Ama önce, neden akıllı devlet? Gelen küresel yeniden yapılanma sürecinden, en çok coğrafi konumunu dikkate alarak hangi alanlara nasıl odaklanması gerektiğine bir an önce karar veren ülkeler faydalanacak. Ne yapılacak? Öncelikle iklim değişikliğinin bizi nasıl etkileyeceğinin bilincinde olacağız. İkincisi, bu coğrafyada mevcut teknolojilerle ve mevcut beceri setimizle nereye odaklanmamızda fayda olduğunu bileceğiz. Üçüncüsü, mevcut beceri setimizle hangi teknolojilere odaklandığımızda başarılı olabileceğimiz konusunda bir kanaatimiz olacak. Kapsamlı analizlerle bir dizi sonuca varıp, ondan sonra kapsamlı bir ekonomik ve sosyal reform paketi hazırlayacağız. Hep birlikte. Çok işimiz var.
Türkiye’nin öncelikle DPT'ye yeniden ihtiyacı var bugünlerde. Ama kapattığımız haline değil, orijinaline. Bunu daha önce anlatmış ve Türkler yanlış, Hintliler doğrusunu yaptı demiştim. Hatırlatırım. (bknz.)
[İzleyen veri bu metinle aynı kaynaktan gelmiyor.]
/-- TSTAT of a delivery (R339). -/
def tstatOf (inflight : Nat) (c : Nat) (p : Pend) : Word :=
  BitVec.ofNat 64 (min inflight 255 * 2 ^ 16 + p.bpx.toNat * 2 ^ 15 + (p.slot % 8) * 2 ^ 12 + (p.ms % 16) * 2 ^ 8
    + (c % 4) * 2 ^ 6 + p.re.toNat * 2 ^ 5)

/-- Results of a flight that a delivery holds for replay (R339, R346). -/
def resultsOf (f : Flight) : Nat := f.vals.length + f.vecs.length + f.pred.isSome.toNat + f.vtag.isSome.toNat

/-- TSTAT of a delivery by which context 0 starts again at ERET: the slot and the micro-step are the new cause's; the replay state,
the context and what it says of the resume bundle stay (R339, R347). -/
def tstatAgain (old : Word) (p : Pend) : Word :=
  (old &&& 0xFFFFFFFFFFFF80FF) ||| BitVec.ofNat 64 ((p.slot % 8) * 2 ^ 12 + (p.ms % 16) * 2 ^ 8)

/-- TCAUSE of a delivery (R339). -/
def tcauseOf (p : Pend) : Word := BitVec.ofNat 64 (p.kind.code * 2 ^ 7 + p.cause.code)

/-- Context 0 begins at TVEC after a delay that the spec bounds by 128 cycles and does not fix (R346, log 4). What it had in
flight itself, if it ran before outside any delivery, does not land in the delivery (log 22). -/
def State.enterTvec (s : State) (x : Nat) : State :=
  let d := s.freeWord.toNat % 64
  let s := s.drawn
  s.modCtx x 0 (fun k => { k with
    pos := (s.seq x).tvec, entry := some ((s.seq x).tvec, 2), countdown := none, done := false, flights := [], waits := [.delay (s.gclk + 1 + d)] })

/-- A sequencer leaves the segment that it issues from: what a CODEINV has dropped is held no longer (R354). -/
def Seq.dropOld (q : Seq) : Seq :=
  let gone : Chamber → Bool := fun k => k.old || q.pages.any (fun p => p.stale && decide (p.ctx = k.ctx ∧ p.page = k.page))
  { q with
    chamA := q.chamA.filter (fun k => !gone k), chamB := q.chamB.filter (fun k => !gone k), pages := q.pages.filter (fun p => !p.stale) }

/-- TAKING A TRAP, for every cause: context 0 of the sequencer takes the delivery, the interrupted context stays as it
stands with its results in flight as replay entries, and TCAUSE, TVAL, TBUNDLE and TSTAT take the delivery (R346). -/
def State.deliver (s : State) (x : Nat) (p : Pend) : State :=
  let q := s.seq x
  match q.halt with
  | .bringup => s.post x p
  | .supfault => s.post x p
  | _ =>
    if q.serving then
      -- a delivery is in progress: a cause raised in context 0 is a SUPFAULT, another event waits for ERET (R347)
      if p.kind = .a then s.post x p else s.supFault x
    else if q.active = some 0 ∧ p.kind ≠ .a then s.supFault x
    else
      -- a context that a delivery interrupted before context 0 halted itself at TEXIT stays the one to resume (R123)
      let i := q.active.or q.inter
      let c := i.getD 0
      let k := s.ctx x c
      let n := if i.isSome then (k.flights.map resultsOf).sum else 0
      let s := s.trace 1 p.cause.code x c k.pos p.tval
      let s := s.modSeq x (fun q => { q.dropOld with
        active := some 0, halt := .run, serving := true, inter := i,
        saved0 := if q.active = some 0 then some k else none,
        tcause := tcauseOf p, tval := p.tval, tbundle := if i.isSome then k.pos else 0,
        -- a resume bundle that has not issued since its ERET still matches no breakpoint once (R347)
        tstat := tstatOf n c { p with bpx := p.bpx || (i.isSome && k.bpx) } })
      s.enterTvec x

/-- A wait that a context resumes in: a REALN's tick is the least multiple of its period at or after the resume (R120). -/
def Wait.resumed (w : Wait) (t : Nat) : Wait :=
  match w with
  | .realn p _ => .realn p (nextMultiple p t)
  | w => w

/-- A member that is halted for a cut takes no A or P cause until it resumes (R316). -/
def State.cutHeld (s : State) (x : Nat) : Bool :=
  match (s.seq x).hold.bind s.task with
  | some t => decide (t.st = .cut)
  | none => false

/-- A task that a rollback has restored waits for the ERETs of its members (R332); a cut that comes meanwhile changes nothing of that. -/
def Task.rolled (t : Task) : Bool := decide (t.st = .rolled) || decide (t.st = .cut ∧ t.was = .rolled)

/-- An ERET ends the ROLLBACK_ENTRY of a member sequencer of a restored gang (R332). -/
def State.countEntry (s : State) (x : Nat) : State :=
  let q := s.seq x
  if q.serving && decide (q.tcause = BitVec.ofNat 64 (Kind.a.code * 2 ^ 7 + Cause.rollbackEntry.code))
      && s.tasks.any (fun t => t.rolled && t.members.any (fun m => decide (m.1 = x))) then
    { s with snap := { s.snap with entered := x :: s.snap.entered } }
  else s

/-- RETURN FROM A TRAP, at the end of ERET's issue cycle (R347): the interrupted context goes on in the next cycle. Context 0 has then halted
until the next trap is delivered to it (R123, R412, log 73). -/
def State.eret (s : State) (x : Nat) : State :=
  let q := s.seq x
  let s := (s.trace 2 0 x 0 (s.ctx x 0).pos 0).countEntry x
  match takeFirst (q.pend.filter (fun p => decide (p.kind = .a) && !s.cutHeld x)) with
  | some (p, _) =>
    if q.serving then
      -- a cause is pending: context 0 restarts at TVEC; the saved context stays as it is
      let s := s.trace 1 p.cause.code x (q.inter.getD 0) q.tbundle p.tval
      let s := s.modSeq x (fun q => { q with
        pend := q.pend.erase p, tcause := tcauseOf p, tval := p.tval, tstat := tstatAgain q.tstat p })
      s.enterTvec x
    else s.modSeq x (fun q => { q with active := none, halt := .texit })
  | none =>
    match q.inter with
    | none => s.modSeq x (fun q => { q with active := none, halt := .texit, serving := false })
    | some 0 =>
      let k := q.saved0.getD (s.ctx x 0)
      let s := s.setCtx x 0 { k with waits := k.waits.map (fun w => w.resumed (s.gclk + 1)) }
      s.modSeq x (fun q => { q with serving := false, inter := none, saved0 := none })
    | some c =>
      let k := s.ctx x c
      let t := k.task.bind s.task
      let runs : Bool := decide (t.map (fun t => t.st) = some .running)
      -- a member that a rollback restored waits for the ERETs of its gang (R332)
      let rolled : Bool := (t.map Task.rolled).getD false
      let s := s.modCtx x c (fun k => { k with
        waits := k.waits.map (fun w => w.resumed (s.gclk + 1)), bpx := q.tstat.getLsbD 15 })
      s.modSeq x (fun q => { q with
        active := if runs then some c else none, halt := .texit, serving := false, inter := none,
        hold := if rolled then k.task else q.hold })

end Sys2Proof.Machine
end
Yeter mi bir tek DPT? Elbette hayır. Türkiye’nin bakanlık müsteşarlıklarını yeniden ihya etmesi gerekecek. Öyle görülüyor ki, müsteşarlıkları kapatarak ülkenin düşünme ve politika tasarım birikimini heba etmişiz 2018’den sonra. Burnumuzun pislikten kurtulamamasının bir sebebi var. Meğer müsteşarlıklar her alanda kamu politikalarının tasarımı ve koordinasyonunda son derece önemliymişler. Nedir? Her bakanlığın bir müsteşarı olacak. Hemen.
Üçüncüsü, Yeşil Yeni Mutabakat Türkiye gündemi için her bakanlıktan görevlilerin bir masa etrafında toplanarak orta bir dil oluşturmasını hemen temin edeceğiz. Eskiden bu tür mekanizmaları vardı Türkiye’nin. Sonra her ne akla hikmetse onları ortadan kaldırdık. Her bakanlığı birbirinden ayrı çalışan silolar haline şu son on küsur yılda dönüştürdük. Kamu Özel İşbirliği (KÖİ) projelerinin rotadan atması, bakanlıkların birbirleri ile iletişimi kesip herkesin kendi KÖİ’lerini yapmaya başlaması ile aynı zamana rastlar örnek isterseniz.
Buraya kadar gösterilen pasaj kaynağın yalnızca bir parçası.